SOURCE MATERIAL |
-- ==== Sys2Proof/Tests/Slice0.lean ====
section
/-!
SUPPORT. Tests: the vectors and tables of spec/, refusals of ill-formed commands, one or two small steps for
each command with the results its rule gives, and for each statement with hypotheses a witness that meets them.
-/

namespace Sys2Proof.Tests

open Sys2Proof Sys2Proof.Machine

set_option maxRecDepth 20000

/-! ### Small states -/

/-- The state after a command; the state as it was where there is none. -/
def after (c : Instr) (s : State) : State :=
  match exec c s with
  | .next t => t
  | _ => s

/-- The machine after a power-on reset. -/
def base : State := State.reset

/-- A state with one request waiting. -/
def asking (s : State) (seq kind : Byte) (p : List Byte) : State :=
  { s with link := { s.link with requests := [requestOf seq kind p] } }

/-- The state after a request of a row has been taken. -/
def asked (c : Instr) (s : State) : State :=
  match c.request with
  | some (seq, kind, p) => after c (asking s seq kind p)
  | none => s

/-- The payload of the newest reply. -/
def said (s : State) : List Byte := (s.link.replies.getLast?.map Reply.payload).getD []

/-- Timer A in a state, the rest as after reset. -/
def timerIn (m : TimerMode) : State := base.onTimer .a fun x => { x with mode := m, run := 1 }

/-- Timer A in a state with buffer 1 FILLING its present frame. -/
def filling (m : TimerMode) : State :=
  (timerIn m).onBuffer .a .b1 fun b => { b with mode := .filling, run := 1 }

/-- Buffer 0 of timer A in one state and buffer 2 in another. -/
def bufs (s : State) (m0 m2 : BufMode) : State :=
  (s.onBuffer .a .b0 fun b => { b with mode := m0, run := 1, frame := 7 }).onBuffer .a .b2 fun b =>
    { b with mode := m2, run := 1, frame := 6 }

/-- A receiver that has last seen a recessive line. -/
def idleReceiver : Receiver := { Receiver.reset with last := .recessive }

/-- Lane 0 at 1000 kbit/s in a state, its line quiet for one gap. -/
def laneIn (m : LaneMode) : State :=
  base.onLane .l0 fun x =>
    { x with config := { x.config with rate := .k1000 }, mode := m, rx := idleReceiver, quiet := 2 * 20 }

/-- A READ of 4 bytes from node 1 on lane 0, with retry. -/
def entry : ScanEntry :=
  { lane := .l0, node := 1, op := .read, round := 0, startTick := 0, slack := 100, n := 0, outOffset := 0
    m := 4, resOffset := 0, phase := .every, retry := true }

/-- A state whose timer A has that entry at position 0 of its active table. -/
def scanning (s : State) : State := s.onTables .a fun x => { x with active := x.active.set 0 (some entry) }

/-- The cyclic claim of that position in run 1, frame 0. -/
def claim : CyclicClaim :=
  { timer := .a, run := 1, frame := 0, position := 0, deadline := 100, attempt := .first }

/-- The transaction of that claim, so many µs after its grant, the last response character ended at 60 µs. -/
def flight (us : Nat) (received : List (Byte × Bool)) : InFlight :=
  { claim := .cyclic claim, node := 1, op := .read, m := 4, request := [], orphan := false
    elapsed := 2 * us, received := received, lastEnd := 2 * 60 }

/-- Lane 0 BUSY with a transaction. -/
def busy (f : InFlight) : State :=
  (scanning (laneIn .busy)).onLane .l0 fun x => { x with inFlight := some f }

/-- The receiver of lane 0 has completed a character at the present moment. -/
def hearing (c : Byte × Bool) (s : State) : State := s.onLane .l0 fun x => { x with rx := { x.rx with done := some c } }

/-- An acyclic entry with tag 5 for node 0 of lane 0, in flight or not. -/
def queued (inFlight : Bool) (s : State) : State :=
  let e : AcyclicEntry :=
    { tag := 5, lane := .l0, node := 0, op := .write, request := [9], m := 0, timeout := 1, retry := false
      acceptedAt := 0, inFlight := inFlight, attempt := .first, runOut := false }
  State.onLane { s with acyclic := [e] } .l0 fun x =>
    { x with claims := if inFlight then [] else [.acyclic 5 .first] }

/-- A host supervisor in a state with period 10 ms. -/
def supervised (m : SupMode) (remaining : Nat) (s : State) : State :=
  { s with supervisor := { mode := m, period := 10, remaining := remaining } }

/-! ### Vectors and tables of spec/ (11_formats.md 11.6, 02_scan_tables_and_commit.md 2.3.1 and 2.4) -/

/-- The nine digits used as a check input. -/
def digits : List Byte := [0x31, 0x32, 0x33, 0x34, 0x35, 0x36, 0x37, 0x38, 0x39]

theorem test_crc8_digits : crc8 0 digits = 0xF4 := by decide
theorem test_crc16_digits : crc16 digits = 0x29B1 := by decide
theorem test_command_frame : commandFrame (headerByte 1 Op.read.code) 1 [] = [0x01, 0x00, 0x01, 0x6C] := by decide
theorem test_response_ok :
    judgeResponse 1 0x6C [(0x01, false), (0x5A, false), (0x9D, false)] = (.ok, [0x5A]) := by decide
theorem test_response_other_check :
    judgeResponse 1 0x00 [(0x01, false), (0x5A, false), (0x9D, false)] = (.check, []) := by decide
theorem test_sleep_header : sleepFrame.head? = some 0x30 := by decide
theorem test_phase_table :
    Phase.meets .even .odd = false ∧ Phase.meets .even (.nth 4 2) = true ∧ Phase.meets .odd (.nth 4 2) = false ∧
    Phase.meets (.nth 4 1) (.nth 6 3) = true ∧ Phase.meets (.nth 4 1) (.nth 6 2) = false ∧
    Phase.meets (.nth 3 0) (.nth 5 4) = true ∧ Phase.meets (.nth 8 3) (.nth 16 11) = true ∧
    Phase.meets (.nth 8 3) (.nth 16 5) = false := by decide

WHAT YOU NEED TO DO |
Each line of the data must be set down again as it is.

ANSWER BOX |
-- ==== Sys2Proof/Tests/Slice0.lean ====
section
/-!
SUPPORT. Tests: the vectors and tables of spec/, refusals of ill-formed commands, one or two small steps for
each command with the results its rule gives, and for each statement with hypotheses a witness that meets them.
-/

namespace Sys2Proof.Tests

open Sys2Proof Sys2Proof.Machine

set_option maxRecDepth 20000

/-! ### Small states -/

/-- The state after a command; the state as it was where there is none. -/
def after (c : Instr) (s : State) : State :=
  match exec c s with
  | .next t => t
  | _ => s

/-- The machine after a power-on reset. -/
def base : State := State.reset

/-- A state with one request waiting. -/
def asking (s : State) (seq kind : Byte) (p : List Byte) : State :=
  { s with link := { s.link with requests := [requestOf seq kind p] } }

/-- The state after a request of a row has been taken. -/
def asked (c : Instr) (s : State) : State :=
  match c.request with
  | some (seq, kind, p) => after c (asking s seq kind p)
  | none => s

/-- The payload of the newest reply. -/
def said (s : State) : List Byte := (s.link.replies.getLast?.map Reply.payload).getD []

/-- Timer A in a state, the rest as after reset. -/
def timerIn (m : TimerMode) : State := base.onTimer .a fun x => { x with mode := m, run := 1 }

/-- Timer A in a state with buffer 1 FILLING its present frame. -/
def filling (m : TimerMode) : State :=
  (timerIn m).onBuffer .a .b1 fun b => { b with mode := .filling, run := 1 }

/-- Buffer 0 of timer A in one state and buffer 2 in another. -/
def bufs (s : State) (m0 m2 : BufMode) : State :=
  (s.onBuffer .a .b0 fun b => { b with mode := m0, run := 1, frame := 7 }).onBuffer .a .b2 fun b =>
    { b with mode := m2, run := 1, frame := 6 }

/-- A receiver that has last seen a recessive line. -/
def idleReceiver : Receiver := { Receiver.reset with last := .recessive }

/-- Lane 0 at 1000 kbit/s in a state, its line quiet for one gap. -/
def laneIn (m : LaneMode) : State :=
  base.onLane .l0 fun x =>
    { x with config := { x.config with rate := .k1000 }, mode := m, rx := idleReceiver, quiet := 2 * 20 }

/-- A READ of 4 bytes from node 1 on lane 0, with retry. -/
def entry : ScanEntry :=
  { lane := .l0, node := 1, op := .read, round := 0, startTick := 0, slack := 100, n := 0, outOffset := 0
    m := 4, resOffset := 0, phase := .every, retry := true }

/-- A state whose timer A has that entry at position 0 of its active table. -/
def scanning (s : State) : State := s.onTables .a fun x => { x with active := x.active.set 0 (some entry) }

/-- The cyclic claim of that position in run 1, frame 0. -/
def claim : CyclicClaim :=
  { timer := .a, run := 1, frame := 0, position := 0, deadline := 100, attempt := .first }

/-- The transaction of that claim, so many µs after its grant, the last response character ended at 60 µs. -/
def flight (us : Nat) (received : List (Byte × Bool)) : InFlight :=
  { claim := .cyclic claim, node := 1, op := .read, m := 4, request := [], orphan := false
    elapsed := 2 * us, received := received, lastEnd := 2 * 60 }

/-- Lane 0 BUSY with a transaction. -/
def busy (f : InFlight) : State :=
  (scanning (laneIn .busy)).onLane .l0 fun x => { x with inFlight := some f }

/-- The receiver of lane 0 has completed a character at the present moment. -/
def hearing (c : Byte × Bool) (s : State) : State := s.onLane .l0 fun x => { x with rx := { x.rx with done := some c } }

/-- An acyclic entry with tag 5 for node 0 of lane 0, in flight or not. -/
def queued (inFlight : Bool) (s : State) : State :=
  let e : AcyclicEntry :=
    { tag := 5, lane := .l0, node := 0, op := .write, request := [9], m := 0, timeout := 1, retry := false
      acceptedAt := 0, inFlight := inFlight, attempt := .first, runOut := false }
  State.onLane { s with acyclic := [e] } .l0 fun x =>
    { x with claims := if inFlight then [] else [.acyclic 5 .first] }

/-- A host supervisor in a state with period 10 ms. -/
def supervised (m : SupMode) (remaining : Nat) (s : State) : State :=
  { s with supervisor := { mode := m, period := 10, remaining := remaining } }

/-! ### Vectors and tables of spec/ (11_formats.md 11.6, 02_scan_tables_and_commit.md 2.3.1 and 2.4) -/

/-- The nine digits used as a check input. -/
def digits : List Byte := [0x31, 0x32, 0x33, 0x34, 0x35, 0x36, 0x37, 0x38, 0x39]

theorem test_crc8_digits : crc8 0 digits = 0xF4 := by decide
theorem test_crc16_digits : crc16 digits = 0x29B1 := by decide
theorem test_command_frame : commandFrame (headerByte 1 Op.read.code) 1 [] = [0x01, 0x00, 0x01, 0x6C] := by decide
theorem test_response_ok :
    judgeResponse 1 0x6C [(0x01, false), (0x5A, false), (0x9D, false)] = (.ok, [0x5A]) := by decide
theorem test_response_other_check :
    judgeResponse 1 0x00 [(0x01, false), (0x5A, false), (0x9D, false)] = (.check, []) := by decide
theorem test_sleep_header : sleepFrame.head? = some 0x30 := by decide
theorem test_phase_table :
    Phase.meets .even .odd = false ∧ Phase.meets .even (.nth 4 2) = true ∧ Phase.meets .odd (.nth 4 2) = false ∧
    Phase.meets (.nth 4 1) (.nth 6 3) = true ∧ Phase.meets (.nth 4 1) (.nth 6 2) = false ∧
    Phase.meets (.nth 3 0) (.nth 5 4) = true ∧ Phase.meets (.nth 8 3) (.nth 16 11) = true ∧
    Phase.meets (.nth 8 3) (.nth 16 5) = false := by decide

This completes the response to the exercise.